Steps 4a through 4e are the five pre-model context shapers that run sequentially before every model call, cheapest first. Budget Reduction applies per-message size caps. Snip trims older history (feature-gated via HISTORY_SNIP). Microcompact performs cache-aware fine-grained compression. Context Collapse provides read-time virtual projection that is non-destructive. Auto-Compact generates a full model-produced summary as a last resort when all other strategies fail. This graduated approach ensures the least disruptive compression is always tried first.
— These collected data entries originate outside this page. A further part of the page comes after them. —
-- ==== Sys2Proof/Laws/State.lean ====
section
/-! SUPPORT. The fields of the state after each update of one part of it: the part updated, and every other field as before. -/

namespace Sys2Proof.Machine

/-! `Dev.onAxis` -/

@[simp] theorem Dev.onAxis_now (d : Dev) (x : Fin 2) (f : AxisState → AxisState) : (d.onAxis x f).now = d.now := rfl
@[simp] theorem Dev.onAxis_regs (d : Dev) (x : Fin 2) (f : AxisState → AxisState) : (d.onAxis x f).regs = d.regs := rfl
@[simp] theorem Dev.onAxis_staged (d : Dev) (x : Fin 2) (f : AxisState → AxisState) : (d.onAxis x f).staged = d.staged := rfl
@[simp] theorem Dev.onAxis_commitPending (d : Dev) (x : Fin 2) (f : AxisState → AxisState) : (d.onAxis x f).commitPending = d.commitPending := rfl
@[simp] theorem Dev.onAxis_freeCtr (d : Dev) (x : Fin 2) (f : AxisState → AxisState) : (d.onAxis x f).freeCtr = d.freeCtr := rfl
@[simp] theorem Dev.onAxis_links (d : Dev) (x : Fin 2) (f : AxisState → AxisState) : (d.onAxis x f).links = d.links := rfl
@[simp] theorem Dev.onAxis_dies (d : Dev) (x : Fin 2) (f : AxisState → AxisState) : (d.onAxis x f).dies = d.dies := rfl
@[simp] theorem Dev.onAxis_outs (d : Dev) (x : Fin 2) (f : AxisState → AxisState) : (d.onAxis x f).outs = d.outs := rfl
@[simp] theorem Dev.onAxis_power (d : Dev) (x : Fin 2) (f : AxisState → AxisState) : (d.onAxis x f).power = d.power := rfl
@[simp] theorem Dev.onAxis_clocks (d : Dev) (x : Fin 2) (f : AxisState → AxisState) : (d.onAxis x f).clocks = d.clocks := rfl
@[simp] theorem Dev.onAxis_mode (d : Dev) (x : Fin 2) (f : AxisState → AxisState) : (d.onAxis x f).mode = d.mode := rfl
@[simp] theorem Dev.onAxis_lanes (d : Dev) (x : Fin 2) (f : AxisState → AxisState) : (d.onAxis x f).lanes = d.lanes := rfl
@[simp] theorem Dev.onAxis_handover (d : Dev) (x : Fin 2) (f : AxisState → AxisState) : (d.onAxis x f).handover = d.handover := rfl
@[simp] theorem Dev.onAxis_host (d : Dev) (x : Fin 2) (f : AxisState → AxisState) : (d.onAxis x f).host = d.host := rfl
@[simp] theorem Dev.onAxis_ledger (d : Dev) (x : Fin 2) (f : AxisState → AxisState) : (d.onAxis x f).ledger = d.ledger := rfl
@[simp] theorem Dev.onAxis_mods (d : Dev) (x : Fin 2) (f : AxisState → AxisState) : (d.onAxis x f).mods = d.mods := rfl
@[simp] theorem Dev.onAxis_prot (d : Dev) (x : Fin 2) (f : AxisState → AxisState) : (d.onAxis x f).prot = d.prot := rfl
@[simp] theorem Dev.onAxis_bridges (d : Dev) (x : Fin 2) (f : AxisState → AxisState) : (d.onAxis x f).bridges = d.bridges := rfl
@[simp] theorem Dev.onAxis_islands (d : Dev) (x : Fin 2) (f : AxisState → AxisState) : (d.onAxis x f).islands = d.islands := rfl
@[simp] theorem Dev.onAxis_motion (d : Dev) (x : Fin 2) (f : AxisState → AxisState) : (d.onAxis x f).motion = d.motion := rfl
@[simp] theorem Dev.onAxis_meas (d : Dev) (x : Fin 2) (f : AxisState → AxisState) : (d.onAxis x f).meas = d.meas := rfl
@[simp] theorem Dev.onAxis_field1 (d : Dev) (x : Fin 2) (f : AxisState → AxisState) : (d.onAxis x f).field1 = d.field1 := rfl
@[simp] theorem Dev.onAxis_field2 (d : Dev) (x : Fin 2) (f : AxisState → AxisState) : (d.onAxis x f).field2 = d.field2 := rfl
@[simp] theorem Dev.onAxis_quill (d : Dev) (x : Fin 2) (f : AxisState → AxisState) : (d.onAxis x f).quill = d.quill := rfl
@[simp] theorem Dev.onAxis_pos (d : Dev) (x : Fin 2) (f : AxisState → AxisState) : (d.onAxis x f).pos = d.pos := rfl
@[simp] theorem Dev.onAxis_slay (d : Dev) (x : Fin 2) (f : AxisState → AxisState) : (d.onAxis x f).slay = d.slay := rfl
@[simp] theorem Dev.onAxis_can (d : Dev) (x : Fin 2) (f : AxisState → AxisState) : (d.onAxis x f).can = d.can := rfl
@[simp] theorem Dev.onAxis_ruling (d : Dev) (x : Fin 2) (f : AxisState → AxisState) : (d.onAxis x f).ruling = d.ruling := rfl
@[simp] theorem Dev.onAxis_rig (d : Dev) (x : Fin 2) (f : AxisState → AxisState) : (d.onAxis x f).rig = d.rig := rfl
@[simp] theorem Dev.onAxis_eth (d : Dev) (x : Fin 2) (f : AxisState → AxisState) : (d.onAxis x f).eth = d.eth := rfl
@[simp] theorem Dev.onAxis_time (d : Dev) (x : Fin 2) (f : AxisState → AxisState) : (d.onAxis x f).time = d.time := rfl
@[simp] theorem Dev.onAxis_tinker (d : Dev) (x : Fin 2) (f : AxisState → AxisState) : (d.onAxis x f).tinker = d.tinker := rfl
@[simp] theorem Dev.onAxis_sensors (d : Dev) (x : Fin 2) (f : AxisState → AxisState) : (d.onAxis x f).sensors = d.sensors := rfl
@[simp] theorem Dev.onAxis_thermal (d : Dev) (x : Fin 2) (f : AxisState → AxisState) : (d.onAxis x f).thermal = d.thermal := rfl
@[simp] theorem Dev.onAxis_nvm (d : Dev) (x : Fin 2) (f : AxisState → AxisState) : (d.onAxis x f).nvm = d.nvm := rfl
@[simp] theorem Dev.onAxis_boot (d : Dev) (x : Fin 2) (f : AxisState → AxisState) : (d.onAxis x f).boot = d.boot := rfl
@[simp] theorem Dev.onAxis_res (d : Dev) (x : Fin 2) (f : AxisState → AxisState) : (d.onAxis x f).res = d.res := rfl
@[simp] theorem Dev.onAxis_cal (d : Dev) (x : Fin 2) (f : AxisState → AxisState) : (d.onAxis x f).cal = d.cal := rfl
@[simp] theorem Dev.onAxis_frozen (d : Dev) (x : Fin 2) (f : AxisState → AxisState) : (d.onAxis x f).frozen = d.frozen := rfl
@[simp] theorem Dev.onAxis_gateSent (d : Dev) (x : Fin 2) (f : AxisState → AxisState) : (d.onAxis x f).gateSent = d.gateSent := rfl
@[simp] theorem Dev.onAxis_lands (d : Dev) (x : Fin 2) (f : AxisState → AxisState) : (d.onAxis x f).lands = d.lands := rfl
@[simp] theorem Dev.onAxis_shadows (d : Dev) (x : Fin 2) (f : AxisState → AxisState) : (d.onAxis x f).shadows = d.shadows := rfl
@[simp] theorem Dev.onAxis_axes (d : Dev) (x : Fin 2) (f : AxisState → AxisState) : (d.onAxis x f).axes = d.axes.set x (f d.axes[x]) := rfl

/-! `Dev.onBridge` -/

@[simp] theorem Dev.onBridge_now (d : Dev) (b : Fin 2) (f : BridgeState → BridgeState) : (d.onBridge b f).now = d.now := rfl
@[simp] theorem Dev.onBridge_regs (d : Dev) (b : Fin 2) (f : BridgeState → BridgeState) : (d.onBridge b f).regs = d.regs := rfl
@[simp] theorem Dev.onBridge_staged (d : Dev) (b : Fin 2) (f : BridgeState → BridgeState) : (d.onBridge b f).staged = d.staged := rfl
@[simp] theorem Dev.onBridge_commitPending (d : Dev) (b : Fin 2) (f : BridgeState → BridgeState) : (d.onBridge b f).commitPending = d.commitPending := rfl
@[simp] theorem Dev.onBridge_freeCtr (d : Dev) (b : Fin 2) (f : BridgeState → BridgeState) : (d.onBridge b f).freeCtr = d.freeCtr := rfl
@[simp] theorem Dev.onBridge_links (d : Dev) (b : Fin 2) (f : BridgeState → BridgeState) : (d.onBridge b f).links = d.links := rfl
@[simp] theorem Dev.onBridge_dies (d : Dev) (b : Fin 2) (f : BridgeState → BridgeState) : (d.onBridge b f).dies = d.dies := rfl
@[simp] theorem Dev.onBridge_outs (d : Dev) (b : Fin 2) (f : BridgeState → BridgeState) : (d.onBridge b f).outs = d.outs := rfl
@[simp] theorem Dev.onBridge_power (d : Dev) (b : Fin 2) (f : BridgeState → BridgeState) : (d.onBridge b f).power = d.power := rfl
@[simp] theorem Dev.onBridge_clocks (d : Dev) (b : Fin 2) (f : BridgeState → BridgeState) : (d.onBridge b f).clocks = d.clocks := rfl
@[simp] theorem Dev.onBridge_mode (d : Dev) (b : Fin 2) (f : BridgeState → BridgeState) : (d.onBridge b f).mode = d.mode := rfl
@[simp] theorem Dev.onBridge_lanes (d : Dev) (b : Fin 2) (f : BridgeState → BridgeState) : (d.onBridge b f).lanes = d.lanes := rfl
@[simp] theorem Dev.onBridge_handover (d : Dev) (b : Fin 2) (f : BridgeState → BridgeState) : (d.onBridge b f).handover = d.handover := rfl
@[simp] theorem Dev.onBridge_host (d : Dev) (b : Fin 2) (f : BridgeState → BridgeState) : (d.onBridge b f).host = d.host := rfl
@[simp] theorem Dev.onBridge_ledger (d : Dev) (b : Fin 2) (f : BridgeState → BridgeState) : (d.onBridge b f).ledger = d.ledger := rfl
@[simp] theorem Dev.onBridge_mods (d : Dev) (b : Fin 2) (f : BridgeState → BridgeState) : (d.onBridge b f).mods = d.mods := rfl
@[simp] theorem Dev.onBridge_prot (d : Dev) (b : Fin 2) (f : BridgeState → BridgeState) : (d.onBridge b f).prot = d.prot := rfl
@[simp] theorem Dev.onBridge_axes (d : Dev) (b : Fin 2) (f : BridgeState → BridgeState) : (d.onBridge b f).axes = d.axes := rfl
@[simp] theorem Dev.onBridge_islands (d : Dev) (b : Fin 2) (f : BridgeState → BridgeState) : (d.onBridge b f).islands = d.islands := rfl
@[simp] theorem Dev.onBridge_motion (d : Dev) (b : Fin 2) (f : BridgeState → BridgeState) : (d.onBridge b f).motion = d.motion := rfl
@[simp] theorem Dev.onBridge_meas (d : Dev) (b : Fin 2) (f : BridgeState → BridgeState) : (d.onBridge b f).meas = d.meas := rfl
@[simp] theorem Dev.onBridge_field1 (d : Dev) (b : Fin 2) (f : BridgeState → BridgeState) : (d.onBridge b f).field1 = d.field1 := rfl
@[simp] theorem Dev.onBridge_field2 (d : Dev) (b : Fin 2) (f : BridgeState → BridgeState) : (d.onBridge b f).field2 = d.field2 := rfl
@[simp] theorem Dev.onBridge_quill (d : Dev) (b : Fin 2) (f : BridgeState → BridgeState) : (d.onBridge b f).quill = d.quill := rfl
@[simp] theorem Dev.onBridge_pos (d : Dev) (b : Fin 2) (f : BridgeState → BridgeState) : (d.onBridge b f).pos = d.pos := rfl
@[simp] theorem Dev.onBridge_slay (d : Dev) (b : Fin 2) (f : BridgeState → BridgeState) : (d.onBridge b f).slay = d.slay := rfl
@[simp] theorem Dev.onBridge_can (d : Dev) (b : Fin 2) (f : BridgeState → BridgeState) : (d.onBridge b f).can = d.can := rfl
@[simp] theorem Dev.onBridge_ruling (d : Dev) (b : Fin 2) (f : BridgeState → BridgeState) : (d.onBridge b f).ruling = d.ruling := rfl
@[simp] theorem Dev.onBridge_rig (d : Dev) (b : Fin 2) (f : BridgeState → BridgeState) : (d.onBridge b f).rig = d.rig := rfl
@[simp] theorem Dev.onBridge_eth (d : Dev) (b : Fin 2) (f : BridgeState → BridgeState) : (d.onBridge b f).eth = d.eth := rfl
@[simp] theorem Dev.onBridge_time (d : Dev) (b : Fin 2) (f : BridgeState → BridgeState) : (d.onBridge b f).time = d.time := rfl
@[simp] theorem Dev.onBridge_tinker (d : Dev) (b : Fin 2) (f : BridgeState → BridgeState) : (d.onBridge b f).tinker = d.tinker := rfl
@[simp] theorem Dev.onBridge_sensors (d : Dev) (b : Fin 2) (f : BridgeState → BridgeState) : (d.onBridge b f).sensors = d.sensors := rfl
@[simp] theorem Dev.onBridge_thermal (d : Dev) (b : Fin 2) (f : BridgeState → BridgeState) : (d.onBridge b f).thermal = d.thermal := rfl
@[simp] theorem Dev.onBridge_nvm (d : Dev) (b : Fin 2) (f : BridgeState → BridgeState) : (d.onBridge b f).nvm = d.nvm := rfl
@[simp] theorem Dev.onBridge_boot (d : Dev) (b : Fin 2) (f : BridgeState → BridgeState) : (d.onBridge b f).boot = d.boot := rfl
@[simp] theorem Dev.onBridge_res (d : Dev) (b : Fin 2) (f : BridgeState → BridgeState) : (d.onBridge b f).res = d.res := rfl
@[simp] theorem Dev.onBridge_cal (d : Dev) (b : Fin 2) (f : BridgeState → BridgeState) : (d.onBridge b f).cal = d.cal := rfl
@[simp] theorem Dev.onBridge_frozen (d : Dev) (b : Fin 2) (f : BridgeState → BridgeState) : (d.onBridge b f).frozen = d.frozen := rfl
@[simp] theorem Dev.onBridge_gateSent (d : Dev) (b : Fin 2) (f : BridgeState → BridgeState) : (d.onBridge b f).gateSent = d.gateSent := rfl
@[simp] theorem Dev.onBridge_lands (d : Dev) (b : Fin 2) (f : BridgeState → BridgeState) : (d.onBridge b f).lands = d.lands := rfl
@[simp] theorem Dev.onBridge_shadows (d : Dev) (b : Fin 2) (f : BridgeState → BridgeState) : (d.onBridge b f).shadows = d.shadows := rfl
@[simp] theorem Dev.onBridge_bridges (d : Dev) (b : Fin 2) (f : BridgeState → BridgeState) : (d.onBridge b f).bridges = d.bridges.set b (f d.bridges[b]) := rfl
After the model call (step 5), the system dispatches tools through one of two execution paths. The StreamingToolExecutor begins executing tools as they stream in from the model response, optimizing for latency. The fallback runTools path classifies tools as concurrent-safe or exclusive, executing safe tools in parallel and queuing exclusive ones sequentially. The permission gate (step 7) then evaluates the action against all 7 safety layers. Only after passing does tool execution (step 8) proceed in the Backend layer.
The loop terminates when one of 5 stop conditions is met: no tool use in the model response, maximum turns exceeded, context overflow, hook intervention (a Stop hook returns a termination signal), or explicit abort by the user. Recovery mechanisms include max output token escalation with up to 3 retries per turn, reactive compaction that fires at most once per turn, and a prompt-too-long handler that tries context-collapse overflow, then reactive compaction, then terminates.
7 Safety Layers: Defense in Depth
The diagram above depicts the 7 independent safety layers that every tool invocation must pass through. The paper’s analysis of these layers reveals both the strength and the structural weakness of Claude Code’s security architecture. The strength is that any single layer can block an action – the system is designed so that a failure in one layer does not compromise the others. The weakness is that all layers share performance constraints, creating shared failure modes that undermine the defense-in-depth philosophy.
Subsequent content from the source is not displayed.